В ту пору в селе строился новый кинотеатр, огромный фундамент уже полностью залитый, красно-кирпичным цоколем выступил из земли. Объём фундамента говорил о том, что в селе это будет самое большое здание. Старый кинотеатр хоть и работал, был просто в ужасном состоянии. Каждый вечер там демонстрировались фильмы по два сеанса в 19 и 21 час.
Дом культуры находился  в двух кварталах от кинотеатра.  По выходным  в субботу и в воскресенье там были танцы, иногда выступал Перелюбский народный театр показывая спектакли и праздничные концерты. Вот около этого старого кинотеатра и встретились ещё раз будущие молодожёны, чтобы уже никогда не расставаться.
                Василий.
Василий частенько по-стариковски присаживался в своём саду около речки,  и подолгу вглядываясь в дремлющую  воду, вспоминал всю свою долгую жизнь.
Дети, так все давно выросли, обзавелись семьями.
У детей повырастали их дети, многие здесь в Перелюбе.
И вот уже правнуки есть, а всё душа не на месте.
Всё отцовское сердце переживает за них, за взрослых его детей. Вот младшая Полина, уже сколько лет, как в Узбекистане живёт, видно и хорошо там, а всё-таки зачем было уезжать так далеко, чтобы потом приезжать почти каждый год проведывать. Только вот что-то с семьёй у неё не сложилось, да и детей своих нет, вот и утянула за собой Манькину младшую Вальку. А что ей здесь не жилось.
Сил уж нет особо, хотелось бы съездить в дальние края, а всё никак всё чего-то не отпускает, да и Ганна, что-то совсем расхворалась. Дай Бог здоровья, а то вдруг ещё и эту переживу.
Четверых жён уже схоронил Василий.
Теперь-то кроме дочерей, кому нужен буду, старик.
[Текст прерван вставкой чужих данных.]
-- ==== Sys2Proof/Machine/Dispatch.lean ====
section
/-! DEFINITION. One arm per instruction (rule R123). -/

namespace Sys2Proof.Machine

def exec (i : Instr) (s : State) : Host.Outcome State Fault Refusal :=
  match i with
  | .cls => Sys2Proof.Machine.execCls s
  | .ret => Sys2Proof.Machine.execRet s
  | .jp nnn => Sys2Proof.Machine.execJp nnn s
  | .call nnn => Sys2Proof.Machine.execCall nnn s
  | .seImm x kk => Sys2Proof.Machine.execSeImm x kk s
  | .sneImm x kk => Sys2Proof.Machine.execSneImm x kk s
  | .seReg x y => Sys2Proof.Machine.execSeReg x y s
  | .ldImm x kk => Sys2Proof.Machine.execLdImm x kk s
  | .addImm x kk => Sys2Proof.Machine.execAddImm x kk s
  | .ldReg x y => Sys2Proof.Machine.execLdReg x y s
  | .orReg x y => Sys2Proof.Machine.execOrReg x y s
  | .andReg x y => Sys2Proof.Machine.execAndReg x y s
  | .xorReg x y => Sys2Proof.Machine.execXorReg x y s
  | .addReg x y => Sys2Proof.Machine.execAddReg x y s
  | .subReg x y => Sys2Proof.Machine.execSubReg x y s
  | .shr x y => Sys2Proof.Machine.execShr x y s
  | .subnReg x y => Sys2Proof.Machine.execSubnReg x y s
  | .shl x y => Sys2Proof.Machine.execShl x y s
  | .sneReg x y => Sys2Proof.Machine.execSneReg x y s
  | .ldI nnn => Sys2Proof.Machine.execLdI nnn s
  | .jpV0 nnn => Sys2Proof.Machine.execJpV0 nnn s
  | .rnd x kk => Sys2Proof.Machine.execRnd x kk s
  | .drw x y n => Sys2Proof.Machine.execDrw x y n s
  | .skp x => Sys2Proof.Machine.execSkp x s
  | .sknp x => Sys2Proof.Machine.execSknp x s
  | .ldVxDt x => Sys2Proof.Machine.execLdVxDt x s
  | .ldVxK x => Sys2Proof.Machine.execLdVxK x s
  | .ldDtVx x => Sys2Proof.Machine.execLdDtVx x s
  | .ldStVx x => Sys2Proof.Machine.execLdStVx x s
  | .addI x => Sys2Proof.Machine.execAddI x s
  | .ldF x => Sys2Proof.Machine.execLdF x s
  | .ldB x => Sys2Proof.Machine.execLdB x s
  | .storeRegs x => Sys2Proof.Machine.execStoreRegs x s
  | .loadRegs x => Sys2Proof.Machine.execLoadRegs x s

end Sys2Proof.Machine
end

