-- ==== Sys2Proof/Tests/Slice0.lean ====
section
/-! SUPPORT. The model's own tests. Every expected value of a decoding or of a step is from the spec: the encodings of rule R96 and
the vectors T40 to T48, F1 and F2 of its file 95_test_vectors.md, named at each test. The last part shows, for each statement
of Obligations.lean that has hypotheses, a concrete state and operands that meet them, at the ends of its ranges. -/

namespace Sys2Proof.Tests

open Sys2Proof Sys2Proof.Machine

/-! ### Helpers -/

/-- The registers with some of them set, the others 0. -/
def regs (l : List (RegNum × Byte)) : Vector Byte 16 := l.foldl (fun v p => v.set p.1.val p.2) State.reset.v

/-- The state after reset with some registers set. -/
def withRegs (l : List (RegNum × Byte)) : State := { State.reset with v := regs l }

/-- The keypad with the keys of the list down. -/
def keysDown (l : List KeyNum) : Vector Bool 16 := l.foldl (fun v k => v.set k.val true) State.reset.key

/-- The next state, where there is one. -/
def nextOf (r : Result) : Option State :=
  match r with
  | .next t => some t
  | .fault _ | .refused _ => none

/-- The state after the one step that runs the word, or `s` where that step stops. -/
def after (w : Nat) (s : State) : State := (nextOf (step (s.withFetchWord 16 w))).getD s

/-- The state at the first slot of a batch. -/
def atSlot (s : State) : State := { s with phase := .batch 0 }

/-! ### WellFormed: each check refuses an ill-formed term -/

theorem test_wellFormedWord_refuses_undefined :
    ([0x0000, 0x00E1, 0x5121, 0x8128, 0x812F, 0x9125, 0xE29F, 0xF108, 0xF175] : List Word).all
      (fun w => !wellFormedWord w) = true := by decide
theorem test_wellFormedWord_accepts : wellFormedWord 0x00E0 = true ∧ wellFormedWord 0xFF65 = true := by decide
theorem test_wellFormedImage_refuses_3585 : wellFormedImage (List.replicate 3585 0) = false := by
  rw [wellFormedImage, List.length_replicate]; decide
theorem test_wellFormedImage_accepts_3584 : wellFormedImage (List.replicate 3584 0) = true := by
  rw [wellFormedImage, List.length_replicate]; decide
theorem test_wellFormedSlots :
    wellFormedSlots 7 = false ∧ wellFormedSlots 8 = true ∧ wellFormedSlots 16 = true ∧ wellFormedSlots 17 = false := by
  decide

/-! ### Decode: one word of every row of rule R96, written out bit by bit -/

theorem test_decode_family0 :
    decodeWord 0b0000000011100000 = .instr .cls ∧ decodeWord 0b0000000011101110 = .instr .ret := by decide
theorem test_decode_jp_call :
    decodeWord 0b0001101010111100 = .instr (.jp 0xABC) ∧ decodeWord 0b0010101010111100 = .instr (.call 0xABC) := by decide
theorem test_decode_skips :
    decodeWord 0b0011101001000010 = .instr (.seImm 0xA 0x42) ∧ decodeWord 0b0100101001000010 = .instr (.sneImm 0xA 0x42) ∧
    decodeWord 0b0101000100100000 = .instr (.seReg 1 2) ∧ decodeWord 0b1001000100100000 = .instr (.sneReg 1 2) := by decide
theorem test_decode_immediate :
    decodeWord 0b0110111100000101 = .instr (.ldImm 0xF 0x05) ∧ decodeWord 0b0111000000000011 = .instr (.addImm 0 0x03) := by
  decide
theorem test_decode_family8_logic :
    decodeWord 0b1000000100100000 = .instr (.ldReg 1 2) ∧ decodeWord 0b1000000100100001 = .instr (.orReg 1 2) ∧
    decodeWord 0b1000000100100010 = .instr (.andReg 1 2) ∧ decodeWord 0b1000000100100011 = .instr (.xorReg 1 2) := by decide
theorem test_decode_family8_arithmetic :
    decodeWord 0b1000000100100100 = .instr (.addReg 1 2) ∧ decodeWord 0b1000000100100101 = .instr (.subReg 1 2) ∧
    decodeWord 0b1000000100100110 = .instr (.shr 1 2) ∧ decodeWord 0b1000000100100111 = .instr (.subnReg 1 2) ∧
    decodeWord 0b1000000100101110 = .instr (.shl 1 2) := by decide
theorem test_decode_families_A_to_D :
    decodeWord 0b1010000100100011 = .instr (.ldI 0x123) ∧ decodeWord 0b1011001100000000 = .instr (.jpV0 0x300) ∧
    decodeWord 0b1100000100001111 = .instr (.rnd 1 0x0F) ∧ decodeWord 0b1101000100100101 = .instr (.drw 1 2 5) := by decide
theorem test_decode_familyE :
    decodeWord 0b1110001010011110 = .instr (.skp 2) ∧ decodeWord 0b1110001010100001 = .instr (.sknp 2) := by decide
theorem test_decode_familyF_timers_index :
    decodeWord 0b1111001100000111 = .instr (.ldVxDt 3) ∧ decodeWord 0b1111010100001010 = .instr (.ldVxK 5) ∧
    decodeWord 0b1111001100010101 = .instr (.ldDtVx 3) ∧ decodeWord 0b1111001100011000 = .instr (.ldStVx 3) ∧
    decodeWord 0b1111001000011110 = .instr (.addI 2) := by decide
theorem test_decode_familyF_memory :
    decodeWord 0b1111010000101001 = .instr (.ldF 4) ∧ decodeWord 0b1111000100110011 = .instr (.ldB 1) ∧
    decodeWord 0b1111001001010101 = .instr (.storeRegs 2) ∧ decodeWord 0b1111111101100101 = .instr (.loadRegs 15) := by decide
/-- Rule R100, one word of each undefined family. -/
theorem test_decode_undefined :
    decodeWord 0x0123 = .undefined .family0 ∧ decodeWord 0x5121 = .undefined .family5 ∧
    decodeWord 0x8128 = .undefined .family8 ∧ decodeWord 0x9125 = .undefined .family9 ∧
    decodeWord 0xE29F = .undefined .familyE ∧ decodeWord 0xF175 = .undefined .familyF := by decide
/-- Rule R62: big-endian, and one byte is no word. -/
theorem test_decodeBytes :
    decodeBytes [0x60, 0x05, 0x70] = (.instr (.ldImm 0 5), [0x70]) ∧ decodeBytes [0x60] = (.undefined .truncated, [0x60]) := by
  decide
theorem test_decodeTableWord :
    decodeTableWord 16 0x6005 = some (.ldImm 0 5) ∧ decodeTableWord 16 0x5121 = none := by decide
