/-- READ_RUNLOG and FLUSH_RUNLOG (R176, R177). A read of a count from 1 to 8 returns and removes that many of the
oldest entries, with the number left and the overrun flag, which it does not change; another count is refused with
BAD_VALUE. A flush empties the log, clears the flag and answers with the number removed; no session record changes. -/
def Obligations.RunLogReadAndFlushed : Prop :=
  (∀ (tag b : Byte) (u s : State), u.takes (.readRunlog tag (.fields b)) s →
    (b.toNat < 1 ∨ 8 < b.toNat → TurnedAway (.readRunlog tag (.fields b)) 0x5E tag u s .badValue) ∧
    (1 ≤ b.toNat → b.toNat ≤ 8 → ∃ t returned left,
      s.runLog.entries = returned ++ left ∧ returned.length = min b.toNat s.runLog.entries.length ∧
      Accepted (.readRunlog tag (.fields b)) 0x5E tag u t (.runLog returned left.length s.runLog.overrun) ∧
      t = { s with runLog := { entries := left, overrun := s.runLog.overrun } })) ∧
  ∀ (tag : Byte) (u s : State), u.takes (.flushRunlog tag (.fields ())) s →
    Accepted (.flushRunlog tag (.fields ())) 0x5F tag u { s with runLog := { entries := [], overrun := false } }
      (.flushed s.runLog.entries.length)

/-! ## Reports, faults and the alarm line -/

/-- SET_REPORTS and the four parts of QUERY_STATUS (R27, R68, R114, R182, R184). SET_REPORTS sets each listed class and
leaves the others; a list that is empty, holds more than 6, names a class twice or carries a priority above 3 is
refused. The queries change nothing, but that the summary clears the lost flags it returns; TRAINS answers up to 4 and
CHANNELS up to 3 summaries from the start, which must lie in its range. -/
def Obligations.ReportSettingsAndStatus : Prop :=
  ∀ (tag : Byte) (u s : State),
    (∀ l : List ReportSettingField, u.takes (.setReports tag (.fields l)) s →
      let good := 1 ≤ l.length ∧ l.length ≤ 6 ∧ (l.map (·.cls)).Nodup ∧ ∀ r ∈ l, r.priority.toNat ≤ 3
      (¬good → TurnedAway (.setReports tag (.fields l)) 0x60 tag u s .badValue) ∧
      (good → ∃ v, Accepted (.setReports tag (.fields l)) 0x60 tag u
          { s with reports := { s.reports with settings := v } } (.reportSettings v) ∧
        (∀ r ∈ l, v[(classIndex r.cls).val] = ⟨r.enabled, r.priority.toNat⟩) ∧
        ∀ k, (∀ r ∈ l, r.cls ≠ k) → v[(classIndex k).val] = s.reports.settings[(classIndex k).val])) ∧
    (u.takes (.queryStatusSummary tag (.fields ())) s →
      Accepted (.queryStatusSummary tag (.fields ())) 0x61 tag u
        { s with reports := { s.reports with lost := Vector.replicate 6 false } }
        (.summary s.reports.lost s.runLog.entries.length s.runLog.overrun s.reports.queue.length s.faults.count
          (s.faults.latest.map (·.kind)) (decide (s.alarm.line ≠ .deasserted)) (decide (s.alarm.line = .clearing))
          (s.trains.toList.map (·.state)) (s.channels.toList.map fun ch => (ch.state, ch.role))
          (s.panels.toList.map fun p => (p.binding, p.arm)))) ∧
    (∀ b : Byte, u.takes (.queryStatusTrains tag (.fields b)) s →
      (16 ≤ b.toNat → TurnedAway (.queryStatusTrains tag (.fields b)) 0x61 tag u s .badValue) ∧
      (b.toNat < 16 → Accepted (.queryStatusTrains tag (.fields b)) 0x61 tag u s
        (.trains (((s.trains.toList.drop b.toNat).take 4).map fun r =>
          ⟨r.state, r.multiple, r.pool, r.chain.length, r.current.map fun e => (e.extent, e.fill), r.reserved,
            r.oldestEdge, r.recordEdge, r.serialCounter, holesIn r.chain⟩)))) ∧
    (∀ b : Byte, u.takes (.queryStatusChannels tag (.fields b)) s →
      (6 ≤ b.toNat → TurnedAway (.queryStatusChannels tag (.fields b)) 0x61 tag u s .badValue) ∧
      (b.toNat < 6 → Accepted (.queryStatusChannels tag (.fields b)) 0x61 tag u s
        (.channels (((s.channels.toList.drop b.toNat).take 3).map fun ch =>
          ⟨ch.state, ⟨ch.source, s.sourceTrain ch.source⟩,
            if ch.state = .idle then none else some (ch.head / 1200, ch.head % 1200), ch.speed, ch.target, ch.accel,
            ch.blend, ch.endAction, ch.liveDelay, ch.role, ch.markIn.isSome, ch.markOut.isSome, ch.lastServed,
            ch.lastPresent.map fun p => match p.frame with
              | some f => ⟨false, some f.serial, f.weight⟩
              | none => ⟨true, none, 0⟩⟩)))) ∧
    (u.takes (.queryStatusPanels tag (.fields ())) s →
      Accepted (.queryStatusPanels tag (.fields ())) 0x61 tag u s
        (.panels (s.panels.toList.map fun p =>
          ⟨p.binding, p.arm, p.silence, elapsed s.time p.lastRecord, p.curve.length, p.pendingEcho.isSome⟩)))

/-- READ_FAULTS, CLEAR_FAULTS, SET_ALARM and HOLD_END (R186 to R188). A clear empties the record and releases the line,
at once or at the hold end when the hold runs; a longer hold lengthens the one running, a shorter one does not change
it. That a hold runs while its end is later than the clock, and that HOLD_END acts only when one has run out, is the
model's reading (log 7, log 31). -/
def Obligations.FaultsAndAlarm : Prop :=
  ∀ (tag : Byte) (s : State),
    let a := s.alarm
    let running := fun h : Hold => laterTime h.finish s.time = true
    (∀ u, u.takes (.readFaults tag (.fields ())) s → ∃ remaining,
      Accepted (.readFaults tag (.fields ())) 0x62 tag u s (.faults s.faults a.mask a.holdTime
        (decide (a.line ≠ .deasserted)) (decide (a.line = .clearing)) remaining) ∧
      (∀ h, a.hold = some h → running h → remaining = some (elapsed h.finish s.time)) ∧
      ((∀ h, a.hold = some h → ¬running h) → remaining = none)) ∧
    (∀ u, u.takes (.clearFaults tag (.fields ())) s → ∃ t,
      Accepted (.clearFaults tag (.fields ())) 0x63 tag u t (.faultsCleared s.faults.count) ∧
      t.faults = ⟨none, none, 0⟩ ∧
      (a.line ≠ .asserted → t.alarm = a) ∧
      (∀ h, a.line = .asserted → a.hold = some h → running h → t.alarm = { a with line := .clearing }) ∧
      (a.line = .asserted → (∀ h, a.hold = some h → ¬running h) →
        t.alarm = { a with line := .deasserted, hold := none }) ∧
      { t with faults := s.faults, alarm := s.alarm } = s) ∧
    (∀ (u : State) (mask : Byte) (w : Word), u.takes (.setAlarm tag (.fields ⟨mask, w⟩)) s →
      (64 ≤ mask.toNat ∨ w.toNat < 100 ∨ 5000 < w.toNat →
        TurnedAway (.setAlarm tag (.fields ⟨mask, w⟩)) 0x64 tag u s .badValue) ∧
      (mask.toNat < 64 → 100 ≤ w.toNat → w.toNat ≤ 5000 → ∃ hold,
        Accepted (.setAlarm tag (.fields ⟨mask, w⟩)) 0x64 tag u
          { s with alarm := { a with mask := mask, holdTime := w.toNat, hold := hold } } (.alarm a.mask a.holdTime) ∧
        ((∀ h, a.hold = some h → ¬running h) → hold = a.hold) ∧
        ∀ h, a.hold = some h → running h →
          let fresh := (h.start + w.toNat) % 4294967296
          hold = some ⟨h.start, if laterTime fresh h.finish = true then fresh else h.finish⟩)) ∧
    (s.resetAsserted = false →
      (∀ h, a.hold = some h → ¬running h → Leaves .holdEnd s { s with alarm := { a with
        hold := none, line := if a.line = .clearing then .deasserted else a.line } }) ∧
      ((∀ h, a.hold = some h → running h) → Leaves .holdEnd s s))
 А Манька-то дочь, вот не повезло бабе, какой зять был Мишка, а вот ушёл в самом начале, так и сгинул в горниле войны ни слуха , ни духа, три письма с фронта всего получила и всё. Сколь годов прошло, а всё ждёт его, так и не вышла ни за кого, вдруг Миша вернётся. Живёт-то она хоть и  рядом, так целыми днями в колхозе.
Совсем эти колхозы всех замытарили, а толку –то что, так перебиваются с хлеба на воду. Сейчас хоть полегче стало, а после войны, так вообще впроголодь. Толик её старший сын, ещё в прошлом году с флота вернулся. Самого Хрущёва в Англию их корабль сопровождал, моряк. Прямо как Матвей, брат старший царство небесное. Лидка вот её средняя из Куйбышева с мальчонкой вернулась, что –то там с мужиком не сложилось, хотя муж был, фамилия у неё мужняя. А мальчонка, на загляденье и шустрый, даже чересчур - Юрик. Она и Лидка дерзкая порой, вот вчера прилетела, как на крыльях, все полы перемыла, а вот на разговор не идёт, так и резанула,- сама разберусь. И откуда прыть-то такая, а пацан-то у неё крепенький. Одним словом, мужичок.
Ванюшка-сын единственный, так тот что инвалид. Хоть и дня на шее ни у кого не сидел, как пришёл с войны на одной ноге, так и работает в колхозе учётчиком. Ничего про войну не рассказывает, а лицо обгоревшее и нога, где-то там осталась, по самое не хочу. Всего и сказал как-то пьяненький,- ох тять, хорошо хоть живой вернулся, один я из экипажа живой и остался. Танкист. Заезжает порой, а что посидим, покурим и всё, иногда и поговорить не о чем. Лёшка у него старший, ой молодец, на прораба выучился, в Пмк работает, а Колька хоть и мал ещё, а всё к комбайнам тянется, никак механиком станет.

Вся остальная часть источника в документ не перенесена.